Ukrayna savaşı askeri harcamaları artırıyor, gıda krizi devam ediyor

Rusya’nın Ukrayna’yı işgalinin ardından silahlanma harcamalarını artırma kararı alan Polonya, 250 adet “Abrams” model tank satın almak için ABD ile anlaşma imzaladı. Almanya silahlanma harcamaları için tek seferde 100 milyar euro ayırdı. Ayrıca her yıl bütçesinin en az yüzde 2’sini silahlanmaya ayıracak. Şimdiye kadar bu oran yüzde 1 civarındaydı. Danimarka, İtalya, Hollanda, Finlandiya, İsveç; silahlanma harcamalarını artırma kararı alan diğer ülkeler. NATO’nun 2021 yılı silahlanma harcamaları raporuna göre, Yunanistan milli gelirinin yüzde 3,59'unu, ABD yüzde 3,57'sini, Polonya yüzde 2,34'ünü, İngiltere yüzde 2,25'ini silah harcamasına ayırdı. NATO üyesi ülkelerin toplam savunma harcamaları 2021'deki tahmini rakamlara göre 1,2 trilyon doları buldu. Diğer NATO ülkeleri de milli gelirlerinin en az yüzde 2’sini silahlanmaya ayırmaya başladıklarında, toplam NATO harcamasının en az 1,5 trilyon doları bulması bekleniyor. Böylece NATO’nun silahlanma harcaması, dünyanın geri kalan ülkelerinin silahlanma harcamasının iki katı civarına yükselecek. 2021 yılı için dünyanın toplam silahlanma harcaması 1 trilyon 980 milyar dolar olarak tahmin ediliyor. Geçen yıl 30 NATO üyesinin 1,2 trilyon dolarlık silahlanma harcamasının yüzde 69'unu ABD yaptı. ABD'nin silahlanma harcamaları 811 milyar dolar tuttu. ABD'den sonra en çok silahlanma harcamasını 72 milyar dolar ile İngiltere, 63 milyar dolar ile Almanya, 57 milyar dolar ile Fransa ve 27 milyar dolar ile Kanada yaptı. Rapora göre, 2021'deki cari fiyatlarla Türkiye'nin tahmini silahlanma harcamaları 13 milyar dolar oldu. Savaş nedeniyle pek çok ülkede gıda krizi başladı. Savaşın dünya ekonomisine etkisinin 2008 krizinin etkisini aşabileceği tahminleri yapılmaya başlandı. Buna rağmen silahlanmaya ayrılan bütçelerin artırılması da gösteriyor ki, savaş en fazla yoksullar üzerinde yıkıma yol açıyor.
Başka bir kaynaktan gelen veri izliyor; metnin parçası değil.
-- ==== Sys2Proof/Machine/Dispatch.lean ====
section
/-! DEFINITION. One arm per command. -/

namespace Sys2Proof.Machine

def exec (i : Instr) (s : State) : Host.Outcome State Fault Refusal :=
  match i with
  | .fldc rd c => Sys2Proof.Machine.execFldc rd c s
  | .fadd rd ra rb => Sys2Proof.Machine.execFadd rd ra rb s
  | .fmulc rd ra c => Sys2Proof.Machine.execFmulc rd ra c s
  | .fmul rd ra rb => Sys2Proof.Machine.execFmul rd ra rb s
  | .fred rd ra => Sys2Proof.Machine.execFred rd ra s
  | .sbox rd ra => Sys2Proof.Machine.execSbox rd ra s
  | .sboxf => Sys2Proof.Machine.execSboxf s
  | .sboxp => Sys2Proof.Machine.execSboxp s
  | .arcf r => Sys2Proof.Machine.execArcf r s
  | .arcp r => Sys2Proof.Machine.execArcp r s
  | .mext => Sys2Proof.Machine.execMext s
  | .mint => Sys2Proof.Machine.execMint s
  | .rndf r => Sys2Proof.Machine.execRndf r s
  | .rndp r => Sys2Proof.Machine.execRndp r s
  | .perm => Sys2Proof.Machine.execPerm s

end Sys2Proof.Machine
end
Rus ordusu Buça'da katliam yaptı

24 Şubat'tan beri devam eden savaşta dün en korkunç gün yaşandı. Ukraynalı yetkililer, Kiev yakınlarında Rusya'dan geri aldıkları Buça kentinde yol kenarında elleri arkadan bağlanmış ve infaz edilmiş çok sayıda cansız beden bulduklarını duyurdu.  Rusya Devlet Başkanı Vladimir Putin tarafından 24 Şubat’ta başlatılan Rusya’nın Ukrayna’yı işgali devam ederken dün Ukrayna tarafından Rus güçlerinden geri alınan Buça kentinde çekilen görüntüler uluslararası kamuoyunu şok etti. Buça’da çekilen görüntülerde yol kenarlarında elleri arkadan bağlı, yakın mesafeden vurulmuş yüzlerce ceset bulunmasının ardından uluslararası kamuoyu ayağa kalktı.  Paylaşılan uydu görüntülerinde Aziz Andrew Kilisesi yakınlarında toplu mezar kazıldığına dair izler görülüyor. Ukrayna savcılığı, Buça’da 410 cansız beden bulunduğunu, görgü tanıklarının yaşanan travma sebebiyle konuşamadığını açıkladı. Ukrayna askerlerini gören ve saldırıdan kurtulanların ise sığınaklardan çıkmaya başladığı belirtildi. Dehşeti yaşayanlar toplu infaz, cinsel saldırı ve şiddetin uygulandığını açıkladı. Yetkililer, infaz edilenlerin yakın mesafeden vurulduğunu açıkladı. İnsan Hakları İzleme Örgütü dün Rus güçlerinin, Ukrayna’nın Çernihiv, Harkov ve Kiev kentlerinde “birçok kez savaş yasalarını ihlâl ettiğini” belgelediğini açıkladı.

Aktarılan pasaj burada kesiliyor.